How can Apache Airflow's KubernetesPodOperator
pull docker images from a private repository?
The KubernetesPodOperator
has an image_pull_secrets
which you can pass a Secrets
object to authenticate with the private repository. But the secrets object can only represent an environment variable, or a volume - neither of which fit my understanding of how Kubernetes uses secrets to authenticate with private repos.
Using kubectl
you can create the required secret with something like
$ kubectl create secret docker-registry $SECRET_NAME \
--docker-server=https://${ACCOUNT}.dkr.ecr.${REGION}.amazonaws.com \
--docker-username=AWS \
--docker-password="${TOKEN}" \
--docker-email="${EMAIL}"
But how can you create the authentication secret in Airflow?
There is secret
object with docker-registry
type according to kubernetes documentation which can be used to authenticate to private repository.
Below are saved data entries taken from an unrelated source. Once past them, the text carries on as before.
/-! ### Updates of the state -/

@[simp] theorem State.setAgent_agenda (s : State) (a : Agent) : (s.setAgent a).agenda = s.agenda := rfl
@[simp] theorem State.setAgent_focus (s : State) (a : Agent) : (s.setAgent a).focus = s.focus := rfl
@[simp] theorem State.setAgent_nextId (s : State) (a : Agent) : (s.setAgent a).nextId = s.nextId := rfl
@[simp] theorem State.setAgent_choices (s : State) (a : Agent) : (s.setAgent a).choices = s.choices := rfl
@[simp] theorem State.setAgent_cycle (s : State) (a : Agent) : (s.setAgent a).cycle = s.cycle := rfl
@[simp] theorem State.setAgent_timebase (s : State) (a : Agent) : (s.setAgent a).timebase = s.timebase := rfl
@[simp] theorem State.setAgent_ctime (s : State) (a : Agent) : (s.setAgent a).ctime = s.ctime := rfl
@[simp] theorem State.setAgent_htime (s : State) (a : Agent) : (s.setAgent a).htime = s.htime := rfl
@[simp] theorem State.setAgent_mem (s : State) (a : Agent) : (s.setAgent a).mem = s.mem := rfl
@[simp] theorem State.setAgent_homes (s : State) (a : Agent) : (s.setAgent a).homes = s.homes := rfl
@[simp] theorem State.setAgent_copies (s : State) (a : Agent) : (s.setAgent a).copies = s.copies := rfl
@[simp] theorem State.setAgent_misses (s : State) (a : Agent) : (s.setAgent a).misses = s.misses := rfl
@[simp] theorem State.setAgent_reqs (s : State) (a : Agent) : (s.setAgent a).reqs = s.reqs := rfl
@[simp] theorem State.setAgent_reps (s : State) (a : Agent) : (s.setAgent a).reps = s.reps := rfl
@[simp] theorem State.setAgent_coachFaults (s : State) (a : Agent) : (s.setAgent a).coachFaults = s.coachFaults := rfl
@[simp] theorem State.setAgent_unpacks (s : State) (a : Agent) : (s.setAgent a).unpacks = s.unpacks := rfl
@[simp] theorem State.setAgent_departs (s : State) (a : Agent) : (s.setAgent a).departs = s.departs := rfl
@[simp] theorem State.setAgent_regTime (s : State) (a : Agent) : (s.setAgent a).regTime = s.regTime := rfl
@[simp] theorem State.setAgent_hdm (s : State) (a : Agent) : (s.setAgent a).hdm = s.hdm := rfl
@[simp] theorem State.setAgent_deviceNo (s : State) (a : Agent) : (s.setAgent a).deviceNo = s.deviceNo := rfl
@[simp] theorem State.setAgent_homeWait (s : State) (a : Agent) : (s.setAgent a).homeWait = s.homeWait := rfl
@[simp] theorem State.setAgent_missWait (s : State) (a : Agent) : (s.setAgent a).missWait = s.missWait := rfl
@[simp] theorem State.setAgent_seen (s : State) (a : Agent) : (s.setAgent a).seen = s.seen := rfl
@[simp] theorem State.setAgent_ported (s : State) (a : Agent) : (s.setAgent a).ported = s.ported := rfl
@[simp] theorem State.setAgent_loads (s : State) (a : Agent) : (s.setAgent a).loads = s.loads := rfl
@[simp] theorem State.setAgent_writes (s : State) (a : Agent) : (s.setAgent a).writes = s.writes := rfl
@[simp] theorem State.setAgent_acks (s : State) (a : Agent) : (s.setAgent a).acks = s.acks := rfl
@[simp] theorem State.setAgent_watches (s : State) (a : Agent) : (s.setAgent a).watches = s.watches := rfl
@[simp] theorem State.setAgent_notes (s : State) (a : Agent) : (s.setAgent a).notes = s.notes := rfl
@[simp] theorem State.setAgent_tlb (s : State) (a : Agent) : (s.setAgent a).tlb = s.tlb := rfl
@[simp] theorem State.setAgent_utlb (s : State) (a : Agent) : (s.setAgent a).utlb = s.utlb := rfl
@[simp] theorem State.setAgent_wcache (s : State) (a : Agent) : (s.setAgent a).wcache = s.wcache := rfl
@[simp] theorem State.setAgent_walks (s : State) (a : Agent) : (s.setAgent a).walks = s.walks := rfl
@[simp] theorem State.setAgent_walkFaults (s : State) (a : Agent) : (s.setAgent a).walkFaults = s.walkFaults := rfl
@[simp] theorem State.setAgent_prefs (s : State) (a : Agent) : (s.setAgent a).prefs = s.prefs := rfl
@[simp] theorem State.setAgent_pendings (s : State) (a : Agent) : (s.setAgent a).pendings = s.pendings := rfl
@[simp] theorem State.setAgent_cores (s : State) (a : Agent) : (s.setAgent a).cores = s.cores := rfl
@[simp] theorem State.setAgent_lwords (s : State) (a : Agent) : (s.setAgent a).lwords = s.lwords := rfl
@[simp] theorem State.setAgent_lrt (s : State) (a : Agent) : (s.setAgent a).lrt = s.lrt := rfl
@[simp] theorem State.setAgent_parked (s : State) (a : Agent) : (s.setAgent a).parked = s.parked := rfl
@[simp] theorem State.setAgent_remotes (s : State) (a : Agent) : (s.setAgent a).remotes = s.remotes := rfl
@[simp] theorem State.setAgent_rreplies (s : State) (a : Agent) : (s.setAgent a).rreplies = s.rreplies := rfl
@[simp] theorem State.setAgent_rings (s : State) (a : Agent) : (s.setAgent a).rings = s.rings := rfl
@[simp] theorem State.setAgent_regionJob (s : State) (a : Agent) : (s.setAgent a).regionJob = s.regionJob := rfl
@[simp] theorem State.setAgent_cmds (s : State) (a : Agent) : (s.setAgent a).cmds = s.cmds := rfl
@[simp] theorem State.setAgent_mops (s : State) (a : Agent) : (s.setAgent a).mops = s.mops := rfl
@[simp] theorem State.setAgent_mdone (s : State) (a : Agent) : (s.setAgent a).mdone = s.mdone := rfl
@[simp] theorem State.setAgent_tiles (s : State) (a : Agent) : (s.setAgent a).tiles = s.tiles := rfl
@[simp] theorem State.setAgent_wm (s : State) (a : Agent) : (s.setAgent a).wm = s.wm := rfl
@[simp] theorem State.setAgent_rooms (s : State) (a : Agent) : (s.setAgent a).rooms = s.rooms := rfl
@[simp] theorem State.setAgent_roomWaits (s : State) (a : Agent) : (s.setAgent a).roomWaits = s.roomWaits := rfl
@[simp] theorem State.setAgent_routeCnt (s : State) (a : Agent) : (s.setAgent a).routeCnt = s.routeCnt := rfl
@[simp] theorem State.setAgent_moves (s : State) (a : Agent) : (s.setAgent a).moves = s.moves := rfl
@[simp] theorem State.setAgent_arrivals (s : State) (a : Agent) : (s.setAgent a).arrivals = s.arrivals := rfl
@[simp] theorem State.setAgent_jobs (s : State) (a : Agent) : (s.setAgent a).jobs = s.jobs := rfl
@[simp] theorem State.setAgent_counters (s : State) (a : Agent) : (s.setAgent a).counters = s.counters := rfl
@[simp] theorem State.setAgent_queues (s : State) (a : Agent) : (s.setAgent a).queues = s.queues := rfl
@[simp] theorem State.setAgent_phases (s : State) (a : Agent) : (s.setAgent a).phases = s.phases := rfl
@[simp] theorem State.setAgent_launches (s : State) (a : Agent) : (s.setAgent a).launches = s.launches := rfl
@[simp] theorem State.setAgent_graphs (s : State) (a : Agent) : (s.setAgent a).graphs = s.graphs := rfl
@[simp] theorem State.setAgent_hostCmds (s : State) (a : Agent) : (s.setAgent a).hostCmds = s.hostCmds := rfl
@[simp] theorem State.setAgent_reports (s : State) (a : Agent) : (s.setAgent a).reports = s.reports := rfl
@[simp] theorem State.setAgent_quietReports (s : State) (a : Agent) : (s.setAgent a).quietReports = s.quietReports := rfl
@[simp] theorem State.setAgent_quietDropped (s : State) (a : Agent) : (s.setAgent a).quietDropped = s.quietDropped := rfl
@[simp] theorem State.setAgent_hws (s : State) (a : Agent) : (s.setAgent a).hws = s.hws := rfl
@[simp] theorem State.setAgent_snoops (s : State) (a : Agent) : (s.setAgent a).snoops = s.snoops := rfl
@[simp] theorem State.setAgent_links (s : State) (a : Agent) : (s.setAgent a).links = s.links := rfl
@[simp] theorem State.setAgent_winReqs (s : State) (a : Agent) : (s.setAgent a).winReqs = s.winReqs := rfl
@[simp] theorem State.setAgent_spills (s : State) (a : Agent) : (s.setAgent a).spills = s.spills := rfl
@[simp] theorem State.setAgent_recbase (s : State) (a : Agent) : (s.setAgent a).recbase = s.recbase := rfl
@[simp] theorem State.setAgent_evc (s : State) (a : Agent) : (s.setAgent a).evc = s.evc := rfl
@[simp] theorem State.setAgent_image (s : State) (a : Agent) : (s.setAgent a).image = s.image := rfl
@[simp] theorem State.setAgent_lifecycle (s : State) (a : Agent) : (s.setAgent a).lifecycle = s.lifecycle := rfl
@[simp] theorem State.setAgent_nextLifecycle (s : State) (a : Agent) : (s.setAgent a).nextLifecycle = s.nextLifecycle := rfl
@[simp] theorem State.setAgent_debug (s : State) (a : Agent) : (s.setAgent a).debug = s.debug := rfl
@[simp] theorem State.setAgent_power (s : State) (a : Agent) : (s.setAgent a).power = s.power := rfl
@[simp] theorem State.setAgent_gated (s : State) (a : Agent) : (s.setAgent a).gated = s.gated := rfl
@[simp] theorem State.setAgent_sag (s : State) (a : Agent) : (s.setAgent a).sag = s.sag := rfl
@[simp] theorem State.setAgent_life (s : State) (a : Agent) : (s.setAgent a).life = s.life := rfl
@[simp] theorem State.setAgent_spdm (s : State) (a : Agent) : (s.setAgent a).spdm = s.spdm := rfl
As You mentioned in Your question; You can use kubectl
to create secret of docker-registry
type that you can then try to pass with image_pull_secrets
.
However depending on platform You are using this might have limited or no use at all according to kubernetes documentation:
Configuring Nodes to Authenticate to a Private Registry
Note: If you are running on Google Kubernetes Engine, there will already be a
.dockercfg
on each node with credentials for Google Container Registry. You cannot use this approach.Note: If you are running on AWS EC2 and are using the EC2 Container Registry (ECR), the kubelet on each node will manage and update the ECR login credentials. You cannot use this approach.
Note: This approach is suitable if you can control node configuration. It will not work reliably on GCE, and any other cloud provider that does automatic node replacement.
Note: Kubernetes as of now only supports the
auths
andHttpHeaders
section of docker config. This means credential helpers (credHelpers
orcredsStore
) are not supported.
Making this work on mentioned platforms is possible but it would require automated scripts and third party tools.
Like in Amazon ECR example: Amazon ECR Docker Credential Helper would be needed to periodically pull AWS credentials to docker registry configuration and then have another script to update kubernetes docker-registry secrets.
As for Airflow itself I don't think it has functionality to create its own docker-repository secrets. You can request functionality like that in Apache Airflow JIRA.
P.S.
If You still have issues with Your K8s cluster you might want to create new question on stack addressing them.